Ook bij pups kun je een dergelijke test doen: in het bloed van de pup wordt er gekeken naar de aanwezigheid van afweerstoffen, die bij een pup alleen maar afkomstig kunnen zijn van moeders. En dat hebben we natuurlijk gedaan. Een hele onderneming, want met vijf pups in één keer naar de dierenarts vraagt om een autorit en dat is met een nest Saarlozen geen sinecure. In een hokje is niet heel handig: de pups zouden maar in paniek raken en dan is er geen troostende hand in de buurt. In navolging op wat we net bij Marianne hadden gezien ben ik met de pups in de kofferbak van de auto gekropen. Gezellig kropen ze tegen me aan. Een kluwen pups, beetje hijgen, ook al was het maar vijf minuten. Gelukkig zonder overgeven of kwijlen, het eerste autoritje zat er op.

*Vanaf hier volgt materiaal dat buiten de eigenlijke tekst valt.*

/-! ### Control transfer -/

/-- The jumps to an aligned target: the link is the address after the jump, sources are read before it is written, and
bit 0 of a register target is cleared (41_rv32i_control_memory_system.md R232, R234; 49_c.md R551, R565, R573,
R576). -/
def Obligations.JumpResults : Prop :=
  ∀ (s : State) (rd rs1 : Reg) (imm : BitVec 12) (o20 : BitVec 20) (o11 : BitVec 11),
    let rel := fun d : Int => s.cfg.truncate (BitVec.ofInt 64 (s.pc.toNat + d))
    let even := fun v : Word => BitVec.ofNat 64 (v.toNat / 2 * 2)
    let reg := even (s.cfg.truncate (BitVec.ofInt 64 ((s.readX rs1).toNat + imm.toInt)))
    let creg := even (s.readX rs1)
    let go := fun (i : Instr) (link : Reg) (target : Word) (len : Nat) =>
      i.wellFormed s.cfg = true → s.cfg.aligned target = true →
        exec i s = .next (s.afterLink link (s.pcAfter len) target)
    go (.jal rd o20) rd (rel (2 * o20.toInt)) 4 ∧
    go (.jalr rd rs1 imm) rd reg 4 ∧
    go (.cJal o11) 1#5 (rel (2 * o11.toInt)) 2 ∧
    go (.cJ o11) 0#5 (rel (2 * o11.toInt)) 2 ∧
    go (.cJr rs1) 0#5 creg 2 ∧
    go (.cJalr rs1) 1#5 creg 2

/-- The branches: not taken, the next instruction whatever the target is; taken, an aligned target
(41_rv32i_control_memory_system.md R231, R235 to R241; 49_c.md R566, R567). -/
def Obligations.BranchResults : Prop :=
  ∀ (s : State) (rs1 rs2 : Reg) (p : CReg) (off : BitVec 12) (o8 : BitVec 8),
    let rel := fun d : Int => s.cfg.truncate (BitVec.ofInt 64 (s.pc.toNat + d))
    let go := fun (i : Instr) (taken : Prop) (target : Word) (len : Nat) =>
      i.wellFormed s.cfg = true →
        (¬ taken → exec i s = .next (s.afterPc (s.pcAfter len))) ∧
        (taken → s.cfg.aligned target = true → exec i s = .next (s.afterPc target))
    let far := rel (2 * off.toInt)
    let near := rel (2 * o8.toInt)
    go (.beq rs1 rs2 off) (s.intX rs1 = s.intX rs2) far 4 ∧
    go (.bne rs1 rs2 off) (s.intX rs1 ≠ s.intX rs2) far 4 ∧
    go (.blt rs1 rs2 off) (s.intX rs1 < s.intX rs2) far 4 ∧
    go (.bge rs1 rs2 off) (s.intX rs1 ≥ s.intX rs2) far 4 ∧
    go (.bltu rs1 rs2 off) (s.natX rs1 < s.natX rs2) far 4 ∧
    go (.bgeu rs1 rs2 off) (s.natX rs1 ≥ s.natX rs2) far 4 ∧
    go (.cBeqz p o8) (s.intX p.full = 0) near 2 ∧
    go (.cBnez p o8) (s.intX p.full ≠ 0) near 2

/-- A jump or taken branch to a target that is not a multiple of IALIGN/8 raises on itself, records the target and
writes no link; with C present and `pc` even none does (41_rv32i_control_memory_system.md R231; 60_exceptions.md
R611). -/
def Obligations.MisalignedTargetsTrap : Prop :=
  ∀ (s : State) (rd rs1 rs2 : Reg) (imm off : BitVec 12) (o20 : BitVec 20),
    let bad := fun (i : Instr) (target : Word) =>
      i.wellFormed s.cfg = true → s.cfg.aligned target = false →
        exec i s = .next (s.trap .instructionAddressMisaligned target 4)
    let fine := fun i : Instr =>
      s.status = .running → i.wellFormed s.cfg = true → s.cfg.ext.c = true → s.cfg.aligned s.pc = true →
        ∃ t : State, exec i s = .next t ∧ t.status = .running ∧ s.cfg.aligned t.pc = true
    bad (.jal rd o20) (s.target o20) ∧ fine (.jal rd o20) ∧
    bad (.jalr rd rs1 imm) (clearBit0 (s.ea rs1 imm)) ∧ fine (.jalr rd rs1 imm) ∧
    (s.intX rs1 = s.intX rs2 → bad (.beq rs1 rs2 off) (s.target off)) ∧ fine (.beq rs1 rs2 off) ∧
    (s.intX rs1 ≠ s.intX rs2 → bad (.bne rs1 rs2 off) (s.target off)) ∧ fine (.bne rs1 rs2 off) ∧
    (s.intX rs1 < s.intX rs2 → bad (.blt rs1 rs2 off) (s.target off)) ∧ fine (.blt rs1 rs2 off) ∧
    (s.intX rs1 ≥ s.intX rs2 → bad (.bge rs1 rs2 off) (s.target off)) ∧ fine (.bge rs1 rs2 off) ∧
    (s.natX rs1 < s.natX rs2 → bad (.bltu rs1 rs2 off) (s.target off)) ∧ fine (.bltu rs1 rs2 off) ∧
    (s.natX rs1 ≥ s.natX rs2 → bad (.bgeu rs1 rs2 off) (s.target off)) ∧ fine (.bgeu rs1 rs2 off)

/-- FENCE, FENCE.TSO and PAUSE only advance `pc`; FENCE.I also discards the older fetch candidates; the unused fields
are ignored (41_rv32i_control_memory_system.md R255, R256, R260, R262; 20_memory.md R79; log 22). -/
def Obligations.FenceResults : Prop :=
  ∀ (s : State) (fm pred succ : BitVec 4) (rs1 rd : Reg) (imm : BitVec 12),
    let nop := Host.Outcome.next (s.afterPc (s.pcAfter 4))
    ((Instr.fence fm pred succ rs1 rd).wellFormed s.cfg = true → exec (.fence fm pred succ rs1 rd) s = nop) ∧
    exec .fenceTso s = nop ∧ exec .pause s = nop ∧
    (s.cfg.ext.zifencei = true →
      exec (.fenceI imm rs1 rd) s = .next { s.afterPc (s.pcAfter 4) with stale := [] })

ze waren echt met zijn vijven, eentje is er fotoschuw

Bij de dierenarts binnen trippelden ze gezellig rond. Louve was mee als oude tante, die hadden ze helemaal niet nodig! Nergens om bang voor te zijn. En natuurlijk stalen ze de harten van de assistentes: wat een plaatjes zijn het. Bloed afnemen deed onze dierenarts uit een ader in de nek, dat ging eigenlijk ook vlekkeloos. Een klein piepje wanneer de naald het bloedvat in schoof, daar bleef het bij.

even een beetje spannend…

Omdat het druk was op de praktijk en het tegen het einde van de dag liep, zijn we met de pups weer naar huis gegaan. Om de volgende dag de boodschap te krijgen dat de pups nog voldoende bescherming van moeders hadden en dus niet geënt hoefden te worden. Fijn, we zijn er blij  om. Over drie weken wordt er weer opnieuw gekeken.

Louve was natuurlijk niet voor niets mee: wat de baas doet is ok, toch?

Kleine puppy’s worden groot (2)

Als gedragstherapeut voor honden ben ik natuurlijk opgeleid met ‘socialiseren van de pup begint al bij de fokker’. Tot nu toe kregen we een pup van al een aantal weken oud en gingen we als nieuwbakken hondenouders druk aan de slag. Nu staan we aan de andere kant: we begeleiden de pups zo goed mogelijk in hun prille socialisatie periode om ze vervolgens aan hun eigenaren over te dragen die dan de rest mogen doen. En wat doe je dan al zoal met een Saarloospup? Wat doe je binnenshuis en welke stappen zet je al buitenshuis? En doe je dit dan per pup of doe je dit met alle pups tegelijk? Zoveel mensen, zoveel meningen vrees ik, en dus kiezen we onze eigen weg. Natuurlijk met de kennis die we zelf hebben, en met de kennis van mensen om ons heen. Zo dicht mogelijk bij onszelf blijvend, het beste combinerend uit verschillende werelden. Dat was ook wat ik altijd antwoordde wanneer een gedragstherapeut in opleiding mij tijdens de lessen die ik gaf vroeg wat ik van hondengoeroe A of hondengoeroe B vond. En dat bevalt ons nu best.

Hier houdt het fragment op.